Les exemples sont très nombreux et émanent aussi bien d’initiatives individuelles que d’actions organisées au sein d’associations, de collectifs ou de fondations. Les réseaux d’entraides foisonnent non seulement chez nous, mais également partout ailleurs dans le monde (aux USA on en dénombre plus de cinq cents mille). L’être humain est enclin à collaborer avec les autres, lorsque l’occasion lui en est donnée, pour le plaisir de contribuer à l’intérêt général**. Sur le web, les sites de dons prolifèrent et les gens offrent à de parfaits inconnus des objets dont ils ne se servent plus (co-recyclage.com). Les initiatives prônant l’entraide et la bienveillance se multiplient.

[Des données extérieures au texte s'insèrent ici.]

/-- The sum of a row in row order; a lone element is read and written (R145, R146). -/
def rowSumOf (ftz : Bool) (xs : List Nat) : Option (Nat × BitVec 5) :=
  match xs with
  | [x] =>
    let v : FEnv := ⟨.rne, ftz, 0, 0⟩
    let r := (v.raise (flagIf (v.peek .f32 x).isSnan fNv)).out .f32 (v.peek .f32 x)
    some (r.1, r.2.flags)
  | _ => rowOrder ftz xs 4

/-- A step's code and flags. -/
def coded (r : Nat × FEnv) : Nat × BitVec 5 := (r.1, r.2.flags)

/-- The flags of all steps. -/
def allFlags (fs : List (BitVec 5)) : BitVec 5 := fs.foldl (· ||| ·) 0

/-- A row word as its fields (R174). -/
def rowWordOf (r : RowWord) : Nat := (r.len - 1) * 2 ^ 16 + (r.rows - 1) * 2 ^ 8 + r.first

/-- A row word that a kernel of this many tile rows accepts. -/
def RowFits (r : RowWord) (tileRows : Nat) (single : Bool) : Prop :=
  0 < r.len ∧ r.len ≤ 128 ∧ 0 < r.rows ∧ r.rows ≤ 128 ∧ r.first < 128 ∧ r.first + r.rows ≤ tileRows ∧
    (single = true → r.rows = 1)

/-- Outside the columns below `n` of the rows of a row word, a tile keeps its words. -/
def KeepsOutside (old new : Tile) (r : RowWord) (n : Nat) : Prop :=
  ∀ k c, c < 128 → (k < r.first ∨ r.first + r.rows ≤ k ∨ n ≤ c) →
    memReadN new.data (512 * k + 4 * c) 4 = memReadN old.data (512 * k + 4 * c) 4

/-- A division or root that the slot's divider starts: it ends `cycles` after the slot's earlier one, and
its register writes and flags are in flight; the thread goes on, with a new generator value. -/
def StartsDivision (s s' : State) (id : ThreadId) (t : Thread) (g : Issue) (cycles : Nat) (gen : Word)
    (ws : List (Nat × VReg)) (fl : BitVec 5) : Prop :=
  s'.thread id = some { t with pc := t.pc + 1, gen := gen } ∧ (∀ j, j ≠ id → s'.thread j = s.thread j) ∧
  (∃ o, s'.ops = tput s.ops s.nextId o ∧ o.th = id ∧ o.pc = t.pc ∧ o.stop = none ∧ o.fctl = t.fctl ∧
    o.kind = .divide ws fl ∧
    o.due = max ((s.core g.core).slot g.slot).divFree s.cycle + cycles ∧
    ((s'.core g.core).slot g.slot).divFree = o.due) ∧
  { s' with threads := s.threads, ops := s.ops, nextId := s.nextId, cores := s.cores } = s

/-! ## Crews (R127 to R134) -/

/-- What a collective does to the crew that issues it: each member goes on as `R` says, waiting no more;
nothing else changes but the Purlin table, where the members' waits end, and the record of crew order (R270). -/
structure CrewDoes (s s' : State) (ms : List Member) (R : Member → Thread → Thread → Prop) : Prop where
  each : ∀ m ∈ ms, ∃ t', s'.thread m.2.1 = some t' ∧ R m { m.2.2 with await := .ready } t'
  others : ∀ j, j ∉ ms.map (·.2.1) → s'.thread j = s.thread j
  frame : { s' with threads := s.threads, dies := s.dies, order := s.order } = s

/-- The crew that issues: the members of a gathered gang by rank, each thread and each rank once. -/
def CrewIssues (s : State) (code : CrewCode) (ms : List Member) : Prop :=
  (∃ g, s.issue = some g ∧ g.gathered = true) ∧ s.members code = ms ∧ (ms.map (·.2.1)).Nodup ∧
    (ms.map (·.1)).Nodup

/-- Node k of a level of CRED's tree by rank, with the flags below it (R133). -/
def redNode (ty : RedTy) (fn : RedFn) (ftz : Bool) (leaf : Nat → Option Nat) : Nat → Nat → Option (Nat × BitVec 5)
  | 0, k => (leaf k).map fun x => (x, 0)
  | n + 1, k =>
    match redNode ty fn ftz leaf n (2 * k), redNode ty fn ftz leaf n (2 * k + 1) with
    | some a, some b =>
      let r := redOp ty fn ⟨.rne, ftz, 0, 0⟩ a.1 b.1
      some (r.1, a.2 ||| b.2 ||| r.2.flags)
    | some a, none => some a
    | none, r => r

/-- A member's result: a value of the type with its tag, a NaN canonical, and flags. -/
def GivesRed (t t' : Thread) (ty : RedTy) (d : Opd) (r : Nat) (fl : BitVec 5) : Prop :=
  (d = .zero ∨
    if ty.wide then
      t'.reg d = ⟨BitVec.ofNat 32 r, 0⟩ ∧ t'.reg (Opd.plus d 1) = ⟨BitVec.ofNat 32 (r / 2 ^ 32), 0⟩
    else t'.reg d = ⟨BitVec.ofNat 32 (if RedTy.isFloat ty && (Fmt.f32.read r).isNan then Fmt.f32.nan else r),
      RedTy.tag ty⟩) ∧
    WritesFlags t t' (regsFrom d (wideN ty.wide)) fl d.enc

/-- One arrival at a barrier (R135). -/
def arrivedBar (b : Barrier) : Barrier :=
  if b.arrived + 1 = b.expected then { b with phase := b.phase + 1, arrived := 0 }
  else { b with arrived := b.arrived + 1 }

/-! ## Copies and the matrix engine -/

/-- Linear index of a multi-index in a box, dimension 0 fastest (R193). -/
def linearIndex : List Nat → List Nat → Nat
  | b :: bs, k :: ks => k + b * linearIndex bs ks
  | _, _ => 0

/-- A thread that a full range scoreboard or copy counter does not hold (R197). -/
def CopyRoom (s : State) (id : ThreadId) (t : Thread) : Prop :=
  s.rangeEntries (s.coreOf id) < 32 ∧ t.copies < 63

/-- A posted entry enters its cluster's reservation table and the thread goes on with one more tile
operation; nothing else changes (R207). -/
def Posts (s s' : State) (id : ThreadId) (t : Thread) (kind : EntryKind) : Prop :=
  s'.thread id = some { t with pc := t.pc + 1, tileOps := t.tileOps + 1 } ∧
  (∀ j, j ≠ id → s'.thread j = s.thread j) ∧
  (∃ e, s'.cluster (s.clusterOf id) = { s.cluster (s.clusterOf id) with
        entries := (s.cluster (s.clusterOf id)).entries ++ [e] } ∧
    e.th = id ∧ e.pc = t.pc ∧ e.kind = kind ∧ e.stamp = s.gts ∧ e.write = none ∧ e.passedOver = 0 ∧
    e.prio = BitVec.ofNat 3 (s.effPrio id) ∧ e.fctl = t.fctl) ∧
  { s' with threads := s.threads, clusters := s.clusters, nextId := s.nextId } = s

/-- Element k of row i of the A slot, +0 in a skipped block (R206, R209). -/
def elemA (block : Nat) (sa : EngineSlot) (i k : Nat) : FloatVal :=
  if block.testBit (384 + 8 * (i / 8) + 8 * k / (shapeOf sa.tag).kp) then .fin false 0 0
  else (slotFmt sa.tag).read (leNat (memReadN sa.elems
    ((shapeOf sa.tag).bytes * ((shapeOf sa.tag).kp * i + k)) (shapeOf sa.tag).bytes))

/-- Element n of row k of the B slot. -/
def elemB (sa sb : EngineSlot) (k n : Nat) : FloatVal :=
  (slotFmt sb.tag).read (leNat (memReadN sb.elems ((shapeOf sa.tag).bytes * (128 * k + n)) (shapeOf sa.tag).bytes))

/-- The scale at an index of a slot; 0x7F for the classes without scales (R205). -/
def scaleOf (e : EngineSlot) (i : Nat) : Nat := if tagClass e.tag = 6 then (memRead e.scales i).toNat else 0x7F

/-! ## Closures (R242 to R263) -/

/-- `t'` is `t` at the next PC with new contents in k registers and at most one predicate (R257). -/
structure WritesK (t t' : Thread) (pd : Fin 8) (v : Bool) : Prop where
  rest : t' = { t with kregs := t'.kregs, preds := t'.preds, pc := t.pc + 1 }
  pred : pd.val = 7 ∨ t'.preds.getLsbD pd.val = v
  preds : ∀ n, n ≠ pd.val → t'.preds.getLsbD n = t.preds.getLsbD n

/-- A builder (R244, R257): where the destination is free it takes the node, the node's children become
owned, and the predicate is 1; where it is not, nothing is built and the predicate is 0. -/
def Builds (t t' : Thread) (pd : Fin 8) (d : Fin 16) (node : KReg) : Prop :=
  if kFree t.kl d.val = true then
    WritesK t t' pd true ∧ ∀ n : Fin 16, t'.kregs[n] =
      if n = d then node else if n.val ∈ kChildren node then kSetOwned t.kregs[n] true else t.kregs[n]
  else WritesK t t' pd false ∧ t'.kregs = t.kregs

/-- A resident node that no combinator owns (R244). -/
def Unowned (t : Thread) (o : Opd) : Prop := t.kreg o ≠ 0 ∧ kOwned (t.kreg o) = false

/-- Two registers that may become children of a third. -/
def MayOwn (t : Thread) (d a b : Opd) : Prop := Unowned t a ∧ Unowned t b ∧ a ≠ b ∧ a ≠ d ∧ b ≠ d

/-- The fields of a node (R242): its weights, kind, owned bit and children. -/
def NodeIs (k : KReg) (kind : Nat) (ws : List Nat) (children : List Nat) : Prop :=
  kKind k = kind ∧ kWeights k = ws ∧ kOwned k = false ∧ kChildren k = children

/-- The words of four consecutive registers. -/
def fourWords (t : Thread) (o : Opd) : List Nat := (List.range 4).map fun i => (t.reg (Opd.plus o i)).bits.toNat

/-- Some consecutive registers carry a tag. -/
def TaggedSpan (t : Thread) (tag : Tag) (o : Opd) (n : Nat) : Prop := ∀ i < n, Tagged t tag false (Opd.plus o i)

/-- A ray span's tags (R224). -/
def RayTags (t : Thread) (f64 : Bool) (b : Opd) : Prop :=
  TaggedSpan t (if f64 then 0x40 else 0x20) b (if f64 then 16 else 8) ∧
    Tagged t 0 false (Opd.plus b (if f64 then 16 else 8))

/-- The answer words of a hit span (R225). -/
def AnswerTags (t : Thread) (f64 : Bool) (b : Opd) : Prop :=
  TaggedSpan t (if f64 then 0x40 else 0x20) b (if f64 then 6 else 3)

/-! ## Results of the traversal unit (R225, R240) -/

/-- The hit span of one test of a triangle (kind 0) or an asphere against a ray (R225, R226). -/
def oneTest (f64 : Bool) (d : Opd) (r : Ray) (kind j n : Nat) : List (Nat × VReg) :=
  let miss (result why : Nat) : List (Nat × VReg) :=
    missWrites f64 d (statusWord result why r.wave false false 0)
  match if kind = 0 then triangle r n else asphere r n with
  | .badRecord => miss 15 2
  | .miss why => miss 0 why.toNat
  | .hit h =>
    if Arith.le r.fmt r.tmin h.t = true ∧ Arith.le r.fmt h.t r.tmax = true then
      hitWrites f64 d h.t h.u h.w (BitVec.ofNat 32 (primId kind j)) (statusWord (kind + 1) 0 r.wave false false 0)
    else miss 0 0

/-- What HITQ writes of a record at an address; a point or normal is that of a triangle or an asphere
(R240). -/
def hitAnswer (x : HitqOp) (h : HitSpan) (addr n : Nat) : List (Nat × VReg) :=
  let f := modeFmt x.f64
  let g := Fmt.f64
  let one (w : Nat) : List (Nat × VReg) := regsOf x.d [w]
  -- component i of a triangle's vertex k
  let v (k i : Nat) : Nat := Arith.conv .f32 f (n / 2 ^ (96 * k + 32 * i) % 2 ^ 32)
  let side (k i : Nat) : Nat := Arith.sub f (v k i) (v 0 i)
  let at_ (i : Nat) : Nat := Arith.fma f h.w (side 2 i) (Arith.fma f h.u (side 1 i) (v 0 i))
  let cross (i j : Nat) : Nat := Arith.diffProd f (side 1 i) (side 2 j) (side 1 j) (side 2 i)
  -- an asphere's local point
  let a := Asphere.read n
  let u := Arith.conv f g h.u
  let w := Arith.conv f g h.w
  let sag := (a.sag (Arith.fma g w w (Arith.mul g u u))).getD (g.nan, g.nan)
  let slope (c : Nat) : Nat := Arith.mul g (Arith.mul g (Arith.neg g (Arith.two g)) c) sag.2
  let local_ := axisMap a.axis (u, w, sag.1)
  let out (o c : Nat) : Nat := Arith.conv g f (Arith.add g o c)
  match x.query with
  | .pos => vecWrites x.f64 x.d
      (if h.kind = 0 then (at_ 0, at_ 1, at_ 2)
      else (out a.origin.1 local_.1, out a.origin.2.1 local_.2.1, out a.origin.2.2 local_.2.2))
  | .nrm => vecWrites x.f64 x.d
      (if h.kind = 0 then unitVec f (cross 1 2, cross 2 0, cross 0 1)
      else
        let m := axisMap a.axis (unitVec g (slope u, slope w, Arith.one g))
        (Arith.conv g f m.1, Arith.conv g f m.2.1, Arith.conv g f m.2.2))
  | .record => regsOf x.d [addr, addr / 2 ^ 32]
  | .user => one (n / 2 ^ (if h.kind = 0 then 288 else if h.kind = 1 then 992 else 192) % 2 ^ 32)
where
  /-- Untyped words in consecutive registers. -/
  regsOf (d : Opd) (ws : List Nat) : List (Nat × VReg) :=
    match d with
    | .v k => ws.zipIdx.map fun w => (k.val + w.2, ⟨BitVec.ofNat 32 w.1, 0⟩)
    | _ => []

/-! ## Operations that an instruction starts -/

/-- The thread goes to PC + 1 with one more operation of the class outstanding and its registers,
predicates, flags and special registers as before; the operation is in flight under a new number; no
other thread, no other operation and no byte of memory changes. -/
structure Starts (s s' : State) (id : ThreadId) (t : Thread) (c : CountClass) (k : OpKind) : Prop where
  thread : s'.thread id = some (t.countUp c).advance
  op : ∃ n o, s'.ops = tput s.ops n o ∧ s.nextId ≤ n ∧ n < s'.nextId ∧ o.th = id ∧ o.pc = t.pc ∧
    o.issued = s.cycle ∧ o.stop = none ∧ o.fctl = t.fctl ∧ o.kind = k
  others : ∀ j, j ≠ id → s'.thread j = s.thread j
  mem : s'.mem = s.mem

Ainsi dix-sept pays dans le monde organisent chaque année la journée de la gentillesse. Sans oublier ces fameuses séances de free hugs ou encore toutes les séquences intitulées random acts of kindness, que l’on pourrait traduire par des « actes de bonté aléatoires ». Les modèles de coopération se multiplient en ligne. Des milliers d’internautes partagent leurs connaissances sur Wikipédia. Des professeurs apportent un soutien scolaire aux plus jeunes, sans se faire rémunérer. Ils créent des pages, exposent leurs cours, énoncent des exercices et fournissent leurs corrigés. Les lycéens préparant leurs examens du baccalauréat ne peuvent qu’en témoigner.

Des études ont montré que les interactions en ligne, loin de créer un repli sur soi, encouragent au contraire, une plus grande sociabilité dans la vie de tous les jours.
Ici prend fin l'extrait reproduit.